## TASK REQUIREMENTS:
Transcribe each of the entries exactly.

Stored data entries:
BEGIN
@[simp] theorem countMap_time (p : Part) (f : MapCounters → MapCounters) :
    (countMap p f).time = p.time := rfl
@[simp] theorem countMap_rp (p : Part) (f : MapCounters → MapCounters) :
    (countMap p f).rp = p.rp := rfl
@[simp] theorem countMap_cu (p : Part) (f : MapCounters → MapCounters) :
    (countMap p f).cu = p.cu := rfl
@[simp] theorem countMap_bm (p : Part) (f : MapCounters → MapCounters) :
    (countMap p f).bm = p.bm := rfl
@[simp] theorem countMap_store (p : Part) (f : MapCounters → MapCounters) :
    (countMap p f).store = p.store := rfl
@[simp] theorem countMap_st (p : Part) (f : MapCounters → MapCounters) :
    (countMap p f).st = p.st := rfl
@[simp] theorem countMap_pru (p : Part) (f : MapCounters → MapCounters) :
    (countMap p f).pru = p.pru := rfl
@[simp] theorem countMap_ahu (p : Part) (f : MapCounters → MapCounters) :
    (countMap p f).ahu = p.ahu := rfl
@[simp] theorem countMap_pnc (p : Part) (f : MapCounters → MapCounters) :
    (countMap p f).pnc = p.pnc := rfl

@[simp] theorem countStore_time (p : Part) (f : StoreCounters → StoreCounters) :
    (countStore p f).time = p.time := rfl
@[simp] theorem countStore_rp (p : Part) (f : StoreCounters → StoreCounters) :
    (countStore p f).rp = p.rp := rfl
@[simp] theorem countStore_cu (p : Part) (f : StoreCounters → StoreCounters) :
    (countStore p f).cu = p.cu := rfl
@[simp] theorem countStore_bm (p : Part) (f : StoreCounters → StoreCounters) :
    (countStore p f).bm = p.bm := rfl
@[simp] theorem countStore_map (p : Part) (f : StoreCounters → StoreCounters) :
    (countStore p f).map = p.map := rfl
@[simp] theorem countStore_st (p : Part) (f : StoreCounters → StoreCounters) :
    (countStore p f).st = p.st := rfl
@[simp] theorem countStore_pru (p : Part) (f : StoreCounters → StoreCounters) :
    (countStore p f).pru = p.pru := rfl
@[simp] theorem countStore_ahu (p : Part) (f : StoreCounters → StoreCounters) :
    (countStore p f).ahu = p.ahu := rfl
@[simp] theorem countStore_pnc (p : Part) (f : StoreCounters → StoreCounters) :
    (countStore p f).pnc = p.pnc := rfl

@[simp] theorem countStrips_time (p : Part) (f : StripCounters → StripCounters) :
    (countStrips p f).time = p.time := rfl
@[simp] theorem countStrips_rp (p : Part) (f : StripCounters → StripCounters) :
    (countStrips p f).rp = p.rp := rfl
@[simp] theorem countStrips_cu (p : Part) (f : StripCounters → StripCounters) :
    (countStrips p f).cu = p.cu := rfl
@[simp] theorem countStrips_bm (p : Part) (f : StripCounters → StripCounters) :
    (countStrips p f).bm = p.bm := rfl
@[simp] theorem countStrips_map (p : Part) (f : StripCounters → StripCounters) :
    (countStrips p f).map = p.map := rfl
@[simp] theorem countStrips_store (p : Part) (f : StripCounters → StripCounters) :
    (countStrips p f).store = p.store := rfl
@[simp] theorem countStrips_pru (p : Part) (f : StripCounters → StripCounters) :
    (countStrips p f).pru = p.pru := rfl
@[simp] theorem countStrips_ahu (p : Part) (f : StripCounters → StripCounters) :
    (countStrips p f).ahu = p.ahu := rfl
@[simp] theorem countStrips_pnc (p : Part) (f : StripCounters → StripCounters) :
    (countStrips p f).pnc = p.pnc := rfl

@[simp] theorem countPulls_time (p : Part) (f : PullCounters → PullCounters) :
    (countPulls p f).time = p.time := rfl
@[simp] theorem countPulls_rp (p : Part) (f : PullCounters → PullCounters) :
    (countPulls p f).rp = p.rp := rfl
@[simp] theorem countPulls_cu (p : Part) (f : PullCounters → PullCounters) :
    (countPulls p f).cu = p.cu := rfl
@[simp] theorem countPulls_bm (p : Part) (f : PullCounters → PullCounters) :
    (countPulls p f).bm = p.bm := rfl
@[simp] theorem countPulls_map (p : Part) (f : PullCounters → PullCounters) :
    (countPulls p f).map = p.map := rfl
@[simp] theorem countPulls_store (p : Part) (f : PullCounters → PullCounters) :
    (countPulls p f).store = p.store := rfl
@[simp] theorem countPulls_st (p : Part) (f : PullCounters → PullCounters) :
    (countPulls p f).st = p.st := rfl
@[simp] theorem countPulls_ahu (p : Part) (f : PullCounters → PullCounters) :
    (countPulls p f).ahu = p.ahu := rfl
@[simp] theorem countPulls_pnc (p : Part) (f : PullCounters → PullCounters) :
    (countPulls p f).pnc = p.pnc := rfl

@[simp] theorem countAlarms_time (p : Part) (f : AlarmCounters → AlarmCounters) :
    (countAlarms p f).time = p.time := rfl
@[simp] theorem countAlarms_rp (p : Part) (f : AlarmCounters → AlarmCounters) :
    (countAlarms p f).rp = p.rp := rfl
@[simp] theorem countAlarms_cu (p : Part) (f : AlarmCounters → AlarmCounters) :
    (countAlarms p f).cu = p.cu := rfl
@[simp] theorem countAlarms_bm (p : Part) (f : AlarmCounters → AlarmCounters) :
    (countAlarms p f).bm = p.bm := rfl
@[simp] theorem countAlarms_map (p : Part) (f : AlarmCounters → AlarmCounters) :
    (countAlarms p f).map = p.map := rfl
@[simp] theorem countAlarms_store (p : Part) (f : AlarmCounters → AlarmCounters) :
    (countAlarms p f).store = p.store := rfl
@[simp] theorem countAlarms_st (p : Part) (f : AlarmCounters → AlarmCounters) :
    (countAlarms p f).st = p.st := rfl
@[simp] theorem countAlarms_pru (p : Part) (f : AlarmCounters → AlarmCounters) :
    (countAlarms p f).pru = p.pru := rfl
@[simp] theorem countAlarms_pnc (p : Part) (f : AlarmCounters → AlarmCounters) :
    (countAlarms p f).pnc = p.pnc := rfl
END
## EXERCISE SOLUTION:
@[simp] theorem countMap_time (p : Part) (f : MapCounters → MapCounters) :
    (countMap p f).time = p.time := rfl
@[simp] theorem countMap_rp (p : Part) (f : MapCounters → MapCounters) :
    (countMap p f).rp = p.rp := rfl
@[simp] theorem countMap_cu (p : Part) (f : MapCounters → MapCounters) :
    (countMap p f).cu = p.cu := rfl
@[simp] theorem countMap_bm (p : Part) (f : MapCounters → MapCounters) :
    (countMap p f).bm = p.bm := rfl
@[simp] theorem countMap_store (p : Part) (f : MapCounters → MapCounters) :
    (countMap p f).store = p.store := rfl
@[simp] theorem countMap_st (p : Part) (f : MapCounters → MapCounters) :
    (countMap p f).st = p.st := rfl
@[simp] theorem countMap_pru (p : Part) (f : MapCounters → MapCounters) :
    (countMap p f).pru = p.pru := rfl
@[simp] theorem countMap_ahu (p : Part) (f : MapCounters → MapCounters) :
    (countMap p f).ahu = p.ahu := rfl
@[simp] theorem countMap_pnc (p : Part) (f : MapCounters → MapCounters) :
    (countMap p f).pnc = p.pnc := rfl

@[simp] theorem countStore_time (p : Part) (f : StoreCounters → StoreCounters) :
    (countStore p f).time = p.time := rfl
@[simp] theorem countStore_rp (p : Part) (f : StoreCounters → StoreCounters) :
    (countStore p f).rp = p.rp := rfl
@[simp] theorem countStore_cu (p : Part) (f : StoreCounters → StoreCounters) :
    (countStore p f).cu = p.cu := rfl
@[simp] theorem countStore_bm (p : Part) (f : StoreCounters → StoreCounters) :
    (countStore p f).bm = p.bm := rfl
@[simp] theorem countStore_map (p : Part) (f : StoreCounters → StoreCounters) :
    (countStore p f).map = p.map := rfl
@[simp] theorem countStore_st (p : Part) (f : StoreCounters → StoreCounters) :
    (countStore p f).st = p.st := rfl
@[simp] theorem countStore_pru (p : Part) (f : StoreCounters → StoreCounters) :
    (countStore p f).pru = p.pru := rfl
@[simp] theorem countStore_ahu (p : Part) (f : StoreCounters → StoreCounters) :
    (countStore p f).ahu = p.ahu := rfl
@[simp] theorem countStore_pnc (p : Part) (f : StoreCounters → StoreCounters) :
    (countStore p f).pnc = p.pnc := rfl

@[simp] theorem countStrips_time (p : Part) (f : StripCounters → StripCounters) :
    (countStrips p f).time = p.time := rfl
@[simp] theorem countStrips_rp (p : Part) (f : StripCounters → StripCounters) :
    (countStrips p f).rp = p.rp := rfl
@[simp] theorem countStrips_cu (p : Part) (f : StripCounters → StripCounters) :
    (countStrips p f).cu = p.cu := rfl
@[simp] theorem countStrips_bm (p : Part) (f : StripCounters → StripCounters) :
    (countStrips p f).bm = p.bm := rfl
@[simp] theorem countStrips_map (p : Part) (f : StripCounters → StripCounters) :
    (countStrips p f).map = p.map := rfl
@[simp] theorem countStrips_store (p : Part) (f : StripCounters → StripCounters) :
    (countStrips p f).store = p.store := rfl
@[simp] theorem countStrips_pru (p : Part) (f : StripCounters → StripCounters) :
    (countStrips p f).pru = p.pru := rfl
@[simp] theorem countStrips_ahu (p : Part) (f : StripCounters → StripCounters) :
    (countStrips p f).ahu = p.ahu := rfl
@[simp] theorem countStrips_pnc (p : Part) (f : StripCounters → StripCounters) :
    (countStrips p f).pnc = p.pnc := rfl

@[simp] theorem countPulls_time (p : Part) (f : PullCounters → PullCounters) :
    (countPulls p f).time = p.time := rfl
@[simp] theorem countPulls_rp (p : Part) (f : PullCounters → PullCounters) :
    (countPulls p f).rp = p.rp := rfl
@[simp] theorem countPulls_cu (p : Part) (f : PullCounters → PullCounters) :
    (countPulls p f).cu = p.cu := rfl
@[simp] theorem countPulls_bm (p : Part) (f : PullCounters → PullCounters) :
    (countPulls p f).bm = p.bm := rfl
@[simp] theorem countPulls_map (p : Part) (f : PullCounters → PullCounters) :
    (countPulls p f).map = p.map := rfl
@[simp] theorem countPulls_store (p : Part) (f : PullCounters → PullCounters) :
    (countPulls p f).store = p.store := rfl
@[simp] theorem countPulls_st (p : Part) (f : PullCounters → PullCounters) :
    (countPulls p f).st = p.st := rfl
@[simp] theorem countPulls_ahu (p : Part) (f : PullCounters → PullCounters) :
    (countPulls p f).ahu = p.ahu := rfl
@[simp] theorem countPulls_pnc (p : Part) (f : PullCounters → PullCounters) :
    (countPulls p f).pnc = p.pnc := rfl

@[simp] theorem countAlarms_time (p : Part) (f : AlarmCounters → AlarmCounters) :
    (countAlarms p f).time = p.time := rfl
@[simp] theorem countAlarms_rp (p : Part) (f : AlarmCounters → AlarmCounters) :
    (countAlarms p f).rp = p.rp := rfl
@[simp] theorem countAlarms_cu (p : Part) (f : AlarmCounters → AlarmCounters) :
    (countAlarms p f).cu = p.cu := rfl
@[simp] theorem countAlarms_bm (p : Part) (f : AlarmCounters → AlarmCounters) :
    (countAlarms p f).bm = p.bm := rfl
@[simp] theorem countAlarms_map (p : Part) (f : AlarmCounters → AlarmCounters) :
    (countAlarms p f).map = p.map := rfl
@[simp] theorem countAlarms_store (p : Part) (f : AlarmCounters → AlarmCounters) :
    (countAlarms p f).store = p.store := rfl
@[simp] theorem countAlarms_st (p : Part) (f : AlarmCounters → AlarmCounters) :
    (countAlarms p f).st = p.st := rfl
@[simp] theorem countAlarms_pru (p : Part) (f : AlarmCounters → AlarmCounters) :
    (countAlarms p f).pru = p.pru := rfl
@[simp] theorem countAlarms_pnc (p : Part) (f : AlarmCounters → AlarmCounters) :
    (countAlarms p f).pnc = p.pnc := rfl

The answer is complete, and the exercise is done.